(Supplied data)
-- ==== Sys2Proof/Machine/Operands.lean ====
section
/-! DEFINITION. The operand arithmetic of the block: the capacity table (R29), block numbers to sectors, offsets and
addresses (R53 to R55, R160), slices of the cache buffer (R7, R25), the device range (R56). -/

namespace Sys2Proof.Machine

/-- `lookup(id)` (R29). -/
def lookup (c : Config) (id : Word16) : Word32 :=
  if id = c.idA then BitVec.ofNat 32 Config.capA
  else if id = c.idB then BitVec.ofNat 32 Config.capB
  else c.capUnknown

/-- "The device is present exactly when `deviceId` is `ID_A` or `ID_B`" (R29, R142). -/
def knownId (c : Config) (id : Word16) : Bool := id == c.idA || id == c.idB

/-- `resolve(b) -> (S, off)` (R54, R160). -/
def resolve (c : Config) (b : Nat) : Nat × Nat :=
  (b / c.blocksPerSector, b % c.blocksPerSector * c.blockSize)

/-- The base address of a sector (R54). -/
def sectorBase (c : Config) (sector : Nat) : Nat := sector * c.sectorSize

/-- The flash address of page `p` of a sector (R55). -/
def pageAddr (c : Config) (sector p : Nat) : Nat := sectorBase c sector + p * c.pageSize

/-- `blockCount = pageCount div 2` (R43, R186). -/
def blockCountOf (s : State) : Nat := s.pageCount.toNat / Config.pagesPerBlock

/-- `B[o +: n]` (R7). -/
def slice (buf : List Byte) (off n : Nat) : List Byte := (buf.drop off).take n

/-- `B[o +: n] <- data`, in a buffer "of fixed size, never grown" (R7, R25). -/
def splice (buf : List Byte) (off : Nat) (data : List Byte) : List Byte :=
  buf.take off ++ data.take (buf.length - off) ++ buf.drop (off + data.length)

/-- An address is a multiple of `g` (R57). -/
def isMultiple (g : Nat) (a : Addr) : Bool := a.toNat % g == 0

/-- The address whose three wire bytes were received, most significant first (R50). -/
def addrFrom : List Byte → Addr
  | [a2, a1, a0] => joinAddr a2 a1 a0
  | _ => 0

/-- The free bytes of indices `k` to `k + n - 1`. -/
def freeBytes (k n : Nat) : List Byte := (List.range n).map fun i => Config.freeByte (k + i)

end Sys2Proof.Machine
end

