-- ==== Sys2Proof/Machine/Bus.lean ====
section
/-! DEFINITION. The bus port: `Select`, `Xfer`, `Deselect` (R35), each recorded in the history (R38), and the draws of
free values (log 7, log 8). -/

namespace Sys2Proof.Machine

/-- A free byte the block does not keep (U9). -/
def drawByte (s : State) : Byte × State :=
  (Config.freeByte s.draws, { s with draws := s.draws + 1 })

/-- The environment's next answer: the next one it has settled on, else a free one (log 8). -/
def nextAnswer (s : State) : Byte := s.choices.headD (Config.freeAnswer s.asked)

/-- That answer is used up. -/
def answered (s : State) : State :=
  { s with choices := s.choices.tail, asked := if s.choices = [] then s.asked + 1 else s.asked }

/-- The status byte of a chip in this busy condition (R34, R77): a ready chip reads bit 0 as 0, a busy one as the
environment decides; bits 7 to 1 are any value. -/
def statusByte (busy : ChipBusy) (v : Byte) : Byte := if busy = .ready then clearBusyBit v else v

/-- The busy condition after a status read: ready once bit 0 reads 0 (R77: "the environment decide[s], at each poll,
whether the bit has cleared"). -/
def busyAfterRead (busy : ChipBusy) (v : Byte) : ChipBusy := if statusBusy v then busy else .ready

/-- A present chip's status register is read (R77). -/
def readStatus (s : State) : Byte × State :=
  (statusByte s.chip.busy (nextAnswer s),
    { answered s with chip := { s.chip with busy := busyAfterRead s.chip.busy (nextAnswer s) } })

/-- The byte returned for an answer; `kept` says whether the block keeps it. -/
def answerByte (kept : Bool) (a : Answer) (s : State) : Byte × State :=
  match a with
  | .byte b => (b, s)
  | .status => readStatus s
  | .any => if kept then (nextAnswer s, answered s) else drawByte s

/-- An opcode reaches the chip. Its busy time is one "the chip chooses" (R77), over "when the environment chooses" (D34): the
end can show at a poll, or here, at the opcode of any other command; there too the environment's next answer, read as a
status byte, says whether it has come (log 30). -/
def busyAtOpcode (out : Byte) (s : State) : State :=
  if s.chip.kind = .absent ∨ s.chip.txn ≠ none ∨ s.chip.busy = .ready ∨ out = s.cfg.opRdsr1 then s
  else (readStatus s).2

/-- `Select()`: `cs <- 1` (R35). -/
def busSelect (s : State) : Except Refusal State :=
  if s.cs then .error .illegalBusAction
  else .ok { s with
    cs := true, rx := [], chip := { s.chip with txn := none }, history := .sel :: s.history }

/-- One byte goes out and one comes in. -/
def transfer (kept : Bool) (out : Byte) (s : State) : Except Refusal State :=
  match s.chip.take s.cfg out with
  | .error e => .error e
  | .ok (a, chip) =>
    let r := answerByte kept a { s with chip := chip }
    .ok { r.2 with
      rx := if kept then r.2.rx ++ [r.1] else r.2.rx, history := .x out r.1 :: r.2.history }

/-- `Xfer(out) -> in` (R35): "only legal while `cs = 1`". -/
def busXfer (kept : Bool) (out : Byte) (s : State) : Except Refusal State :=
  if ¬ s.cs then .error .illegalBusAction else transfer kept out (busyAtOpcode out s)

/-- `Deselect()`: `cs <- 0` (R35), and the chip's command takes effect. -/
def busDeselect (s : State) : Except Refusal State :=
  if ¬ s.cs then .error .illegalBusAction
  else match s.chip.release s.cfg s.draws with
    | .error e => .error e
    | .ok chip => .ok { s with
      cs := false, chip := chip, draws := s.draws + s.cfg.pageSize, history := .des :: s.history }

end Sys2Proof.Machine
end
(End Supplied data)
Would you transcribe every entry exactly?

Problem solution:
-- ==== Sys2Proof/Machine/Operands.lean ====
section
/-! DEFINITION. The operand arithmetic of the block: the capacity table (R29), block numbers to sectors, offsets and
addresses (R53 to R55, R160), slices of the cache buffer (R7, R25), the device range (R56). -/

namespace Sys2Proof.Machine

/-- `lookup(id)` (R29). -/
def lookup (c : Config) (id : Word16) : Word32 :=
  if id = c.idA then BitVec.ofNat 32 Config.capA
  else if id = c.idB then BitVec.ofNat 32 Config.capB
  else c.capUnknown

/-- "The device is present exactly when `deviceId` is `ID_A` or `ID_B`" (R29, R142). -/
def knownId (c : Config) (id : Word16) : Bool := id == c.idA || id == c.idB

/-- `resolve(b) -> (S, off)` (R54, R160). -/
def resolve (c : Config) (b : Nat) : Nat × Nat :=
  (b / c.blocksPerSector, b % c.blocksPerSector * c.blockSize)

/-- The base address of a sector (R54). -/
def sectorBase (c : Config) (sector : Nat) : Nat := sector * c.sectorSize

/-- The flash address of page `p` of a sector (R55). -/
def pageAddr (c : Config) (sector p : Nat) : Nat := sectorBase c sector + p * c.pageSize

/-- `blockCount = pageCount div 2` (R43, R186). -/
def blockCountOf (s : State) : Nat := s.pageCount.toNat / Config.pagesPerBlock

/-- `B[o +: n]` (R7). -/
def slice (buf : List Byte) (off n : Nat) : List Byte := (buf.drop off).take n

/-- `B[o +: n] <- data`, in a buffer "of fixed size, never grown" (R7, R25). -/
def splice (buf : List Byte) (off : Nat) (data : List Byte) : List Byte :=
  buf.take off ++ data.take (buf.length - off) ++ buf.drop (off + data.length)

/-- An address is a multiple of `g` (R57). -/
def isMultiple (g : Nat) (a : Addr) : Bool := a.toNat % g == 0

/-- The address whose three wire bytes were received, most significant first (R50). -/
def addrFrom : List Byte → Addr
  | [a2, a1, a0] => joinAddr a2 a1 a0
  | _ => 0

/-- The free bytes of indices `k` to `k + n - 1`. -/
def freeBytes (k n : Nat) : List Byte := (List.range n).map fun i => Config.freeByte (k + i)

end Sys2Proof.Machine
end

-- ==== Sys2Proof/Machine/Bus.lean ====
section
/-! DEFINITION. The bus port: `Select`, `Xfer`, `Deselect` (R35), each recorded in the history (R38), and the draws of
free values (log 7, log 8). -/

namespace Sys2Proof.Machine

/-- A free byte the block does not keep (U9). -/
def drawByte (s : State) : Byte × State :=
  (Config.freeByte s.draws, { s with draws := s.draws + 1 })

/-- The environment's next answer: the next one it has settled on, else a free one (log 8). -/
def nextAnswer (s : State) : Byte := s.choices.headD (Config.freeAnswer s.asked)

/-- That answer is used up. -/
def answered (s : State) : State :=
  { s with choices := s.choices.tail, asked := if s.choices = [] then s.asked + 1 else s.asked }

/-- The status byte of a chip in this busy condition (R34, R77): a ready chip reads bit 0 as 0, a busy one as the
environment decides; bits 7 to 1 are any value. -/
def statusByte (busy : ChipBusy) (v : Byte) : Byte := if busy = .ready then clearBusyBit v else v

/-- The busy condition after a status read: ready once bit 0 reads 0 (R77: "the environment decide[s], at each poll,
whether the bit has cleared"). -/
def busyAfterRead (busy : ChipBusy) (v : Byte) : ChipBusy := if statusBusy v then busy else .ready

/-- A present chip's status register is read (R77). -/
def readStatus (s : State) : Byte × State :=
  (statusByte s.chip.busy (nextAnswer s),
    { answered s with chip := { s.chip with busy := busyAfterRead s.chip.busy (nextAnswer s) } })

/-- The byte returned for an answer; `kept` says whether the block keeps it. -/
def answerByte (kept : Bool) (a : Answer) (s : State) : Byte × State :=
  match a with
  | .byte b => (b, s)
  | .status => readStatus s
  | .any => if kept then (nextAnswer s, answered s) else drawByte s

/-- An opcode reaches the chip. Its busy time is one "the chip chooses" (R77), over "when the environment chooses" (D34): the
end can show at a poll, or here, at the opcode of any other command; there too the environment's next answer, read as a
status byte, says whether it has come (log 30). -/
def busyAtOpcode (out : Byte) (s : State) : State :=
  if s.chip.kind = .absent ∨ s.chip.txn ≠ none ∨ s.chip.busy = .ready ∨ out = s.cfg.opRdsr1 then s
  else (readStatus s).2

/-- `Select()`: `cs <- 1` (R35). -/
def busSelect (s : State) : Except Refusal State :=
  if s.cs then .error .illegalBusAction
  else .ok { s with
    cs := true, rx := [], chip := { s.chip with txn := none }, history := .sel :: s.history }

/-- One byte goes out and one comes in. -/
def transfer (kept : Bool) (out : Byte) (s : State) : Except Refusal State :=
  match s.chip.take s.cfg out with
  | .error e => .error e
  | .ok (a, chip) =>
    let r := answerByte kept a { s with chip := chip }
    .ok { r.2 with
      rx := if kept then r.2.rx ++ [r.1] else r.2.rx, history := .x out r.1 :: r.2.history }

/-- `Xfer(out) -> in` (R35): "only legal while `cs = 1`". -/
def busXfer (kept : Bool) (out : Byte) (s : State) : Except Refusal State :=
  if ¬ s.cs then .error .illegalBusAction else transfer kept out (busyAtOpcode out s)

/-- `Deselect()`: `cs <- 0` (R35), and the chip's command takes effect. -/
def busDeselect (s : State) : Except Refusal State :=
  if ¬ s.cs then .error .illegalBusAction
  else match s.chip.release s.cfg s.draws with
    | .error e => .error e
    | .ok chip => .ok { s with
      cs := false, chip := chip, draws := s.draws + s.cfg.pageSize, history := .des :: s.history }

end Sys2Proof.Machine
end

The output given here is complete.